## Preprocessing

here's what we are going to do:
   1) import packages. <br>
   2) read MovieLens-1m dataset.
   3) fix userId and MovieId. we will also delete timestamp column.
   4) change the dataset into the implicit dataset. here we use both positive and negative feedback with threshold=3.
   5) split our dataset into train and validation sets.
   6) change our train dataset (triplets of userId, movieId, and rating) into an interaction matrix. why? because some of the methods will use an interaction matrix for training.
   7) for some of the methods we also need to add another column to our triplet dataset which is the movieId that the user with userId doesn't have interaction with. we will call it negativeId.<br>

so in the end, we have 3 datasets:
   * interaction matrix R which will be saved as a sparse matrix.
   * quadruplet dataset which will be saved as pandas dataframe.
   * validation dataset which also will be saved as pandas dataframe.<br>

you can download various versions of the MovieLens dataset from here: https://grouplens.org/datasets/movielens/

### Import Packages

In [1]:
import pandas as pd
import numpy as np
from sklearn.model_selection import train_test_split
import os
from sklearn.preprocessing import LabelEncoder
from scipy.sparse import csr_array,load_npz
from scipy import sparse
from torch_geometric.utils import negative_sampling
import torch
from tqdm import tqdm

### Read Dataset

In [2]:
DATA_PATH = os.getcwd() + "\\ml-1m\\ratings.dat"

In [3]:
df = pd.read_csv(DATA_PATH,sep='::',names=['userId','movieId','rating','timestamp'])

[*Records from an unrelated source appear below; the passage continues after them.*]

theorem State.followerUpdate_keeps {σ : State} (n : Nat) (upsA : List Upset) (upsB : List Upset) (s : State) (h : Keeps σ s) : Keeps σ (State.followerUpdate n upsA upsB s) := by
  unfold State.followerUpdate
  repeat' (first
    | (with_reducible assumption)
    | (intro t; refine_lift have ht : Keeps σ t := ?_; ?_; clear_value t; rotate_left; subst t)
    | (intro t; subst t; beta_reduce)
    | lift_lets
    | split
    | (with_reducible apply State.updBrick_keeps)
    | (with_reducible apply State.passInstant_keeps)
    | (with_reducible apply State.runLeg_keeps)
    | (with_reducible apply State.rollLeg_keeps)
    | (with_reducible apply State.compareLanes_keeps)
    | (with_reducible apply State.followerCommand_keeps)
    | (with_reducible apply State.takeLimits_keeps)
    | (with_reducible refine onlyIf_keeps (fun _ _ => ?_) ?_)
    | (with_reducible apply State.applyStaged_keeps)
    | (with_reducible apply State.slowLimit_keeps)
    | (with_reducible apply State.slowFault_keeps)
    | (with_reducible apply State.syncLanes_keeps)
    | (with_reducible apply Keeps.with)
    | (with_reducible apply Keeps.host)
    | (with_reducible apply Keeps.sheets)
    | (with_reducible apply Keeps.slots)
    | (with_reducible apply Keeps.fwd)
    | (with_reducible apply Keeps.fifo)
    | (dsimp only))

theorem State.secondaryUpdate_keeps {σ : State} (n : Nat) (upsA : List Upset) (upsB : List Upset) (s : State) (h : Keeps σ s) : Keeps σ (State.secondaryUpdate n upsA upsB s) := by
  unfold State.secondaryUpdate
  repeat' (first
    | (with_reducible assumption)
    | (intro t; refine_lift have ht : Keeps σ t := ?_; ?_; clear_value t; rotate_left; subst t)
    | (intro t; subst t; beta_reduce)
    | lift_lets
    | split
    | (with_reducible apply State.compareLanes_keeps)
    | (with_reducible apply State.updBrick_keeps)
    | (with_reducible apply Keeps.with)
    | (with_reducible apply Keeps.host)
    | (with_reducible apply Keeps.sheets)
    | (with_reducible apply Keeps.slots)
    | (with_reducible apply Keeps.fwd)
    | (with_reducible apply Keeps.fifo)
    | (dsimp only))

theorem State.haltedUpdate_keeps {σ : State} (n : Nat) (s : State) (h : Keeps σ s) : Keeps σ (State.haltedUpdate n s) := by
  unfold State.haltedUpdate
  repeat' (first
    | (with_reducible assumption)
    | (intro t; refine_lift have ht : Keeps σ t := ?_; ?_; clear_value t; rotate_left; subst t)
    | (intro t; subst t; beta_reduce)
    | lift_lets
    | split
    | (with_reducible apply State.slowLimit_keeps)
    | (with_reducible apply State.takeLimits_keeps)
    | (with_reducible apply State.slowFault_keeps)
    | (with_reducible apply Keeps.with)
    | (with_reducible apply Keeps.host)
    | (with_reducible apply Keeps.sheets)
    | (with_reducible apply Keeps.slots)
    | (with_reducible apply Keeps.fwd)
    | (with_reducible apply Keeps.fifo)
    | (dsimp only))

theorem State.layRetired_keeps {σ : State} (n : Nat) (l : Lane) (s : State) (h : Keeps σ s) : Keeps σ (State.layRetired n l s) := by
  unfold State.layRetired
  repeat' (first
    | (with_reducible assumption)
    | (intro t; refine_lift have ht : Keeps σ t := ?_; ?_; clear_value t; rotate_left; subst t)
    | (intro t; subst t; beta_reduce)
    | lift_lets
    | split
    | (with_reducible apply State.flagRaise_keeps)
    | (with_reducible apply State.setFld_keeps)
    | (with_reducible apply Keeps.with)
    | (with_reducible apply Keeps.host)
    | (with_reducible apply Keeps.sheets)
    | (with_reducible apply Keeps.slots)
    | (with_reducible apply Keeps.fwd)
    | (with_reducible apply Keeps.fifo))

theorem State.railFault_keeps {σ : State} (n : Nat) (code : Nat) (payload : List Byte) (s : State) (h : Keeps σ s) : Keeps σ (State.railFault n code payload s) := by
  unfold State.railFault
  repeat' (first
    | (with_reducible assumption)
    | (intro t; refine_lift have ht : Keeps σ t := ?_; ?_; clear_value t; rotate_left; subst t)
    | (intro t; subst t; beta_reduce)
    | lift_lets
    | split
    | (with_reducible apply State.setFld_keeps)
    | (with_reducible apply State.layRetired_keeps)
    | (with_reducible apply State.brickOff_keeps)
    | (with_reducible apply State.raise_keeps)
    | (with_reducible apply Keeps.with)
    | (with_reducible apply Keeps.host)
    | (with_reducible apply Keeps.sheets)
    | (with_reducible apply Keeps.slots)
    | (with_reducible apply Keeps.fwd)
    | (with_reducible apply Keeps.fifo))

theorem State.retireLane_keeps {σ : State} (n : Nat) (code : Nat) (l : Lane) (s : State) (h : Keeps σ s) : Keeps σ (State.retireLane n code l s) := by
  unfold State.retireLane
  repeat' (first
    | (with_reducible assumption)
    | (intro t; refine_lift have ht : Keeps σ t := ?_; ?_; clear_value t; rotate_left; subst t)
    | (intro t; subst t; beta_reduce)
    | lift_lets
    | split
    | (with_reducible apply State.laneSheet_keeps)
    | (with_reducible apply State.setFld_keeps)
    | (with_reducible apply State.layRetired_keeps)
    | (with_reducible apply State.railFault_keeps)
    | (with_reducible apply Keeps.with)
    | (with_reducible apply Keeps.host)
    | (with_reducible apply Keeps.sheets)
    | (with_reducible apply Keeps.slots)
    | (with_reducible apply Keeps.fwd)
    | (with_reducible apply Keeps.fifo))

theorem State.countTransient_keeps {σ : State} (n : Nat) (l : Lane) (s : State) (h : Keeps σ s) : Keeps σ (State.countTransient n l s).1 := by
  unfold State.countTransient
  repeat' (first
    | (with_reducible assumption)
    | (intro t; refine_lift have ht : Keeps σ t := ?_; ?_; clear_value t; rotate_left; subst t)
    | (intro t; subst t; beta_reduce)
    | lift_lets
    | split
    | (with_reducible apply State.updBrick_keeps)
    | (with_reducible apply State.flagRaise_keeps)
    | (with_reducible apply State.bump_keeps)
    | (with_reducible apply State.laneSheet_keeps)
    | (with_reducible apply Keeps.with)
    | (with_reducible apply Keeps.host)
    | (with_reducible apply Keeps.sheets)
    | (with_reducible apply Keeps.slots)
    | (with_reducible apply Keeps.fwd)
    | (with_reducible apply Keeps.fifo)
    | (dsimp only))

theorem State.recover_keeps {σ : State} (n : Nat) (l : Lane) (s : State) (h : Keeps σ s) : Keeps σ (State.recover n l s) := by
  unfold State.recover
  repeat' (first
    | (with_reducible assumption)
    | (intro t; refine_lift have ht : Keeps σ t := ?_; ?_; clear_value t; rotate_left; subst t)
    | (intro t; subst t; beta_reduce)
    | lift_lets
    | split
    | (with_reducible apply State.setFld_keeps)
    | (with_reducible apply State.computeLeader_keeps)
    | (with_reducible apply State.show_keeps)
    | (with_reducible refine forEach_keeps (fun _ _ _ => ?_) ?_)
    | (with_reducible apply State.setCmd_keeps)
    | (with_reducible apply State.runLeg_keeps)
    | (with_reducible apply State.takeLeg_keeps)
    | (with_reducible apply State.takeLimits_keeps)
    | (with_reducible refine onlyIf_keeps (fun _ _ => ?_) ?_)
    | (with_reducible apply State.applyStaged_keeps)
    | (with_reducible apply State.trims_keeps)
    | (with_reducible apply State.syncLanes_keeps)
    | (with_reducible apply State.followerCommand_keeps)
    | (with_reducible apply Keeps.with)
    | (with_reducible apply Keeps.host)
    | (with_reducible apply Keeps.sheets)
    | (with_reducible apply Keeps.slots)
    | (with_reducible apply Keeps.fwd)
    | (with_reducible apply Keeps.fifo))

  df = pd.read_csv(DATA_PATH,sep='::',names=['userId','movieId','rating','timestamp'])


In [4]:
df

Unnamed: 0,userId,movieId,rating,timestamp
0,1,1193,5,978300760
1,1,661,3,978302109
2,1,914,3,978301968
3,1,3408,4,978300275
4,1,2355,5,978824291
...,...,...,...,...
1000204,6040,1091,1,956716541
1000205,6040,1094,5,956704887
1000206,6040,562,5,956704746
1000207,6040,1096,4,956715648


### Fixing userId and MovieId

In [5]:
user_label_encoder = LabelEncoder()
movie_label_encoder = LabelEncoder()

In [6]:
df.userId = user_label_encoder.fit_transform(df.userId.values)
df.movieId = movie_label_encoder.fit_transform(df.movieId.values)

In [7]:
n_users = np.unique(df.userId.values).shape[0]
n_movies = np.unique(df.movieId.values).shape[0] 

In [8]:
df.drop(columns=['timestamp'],inplace=True)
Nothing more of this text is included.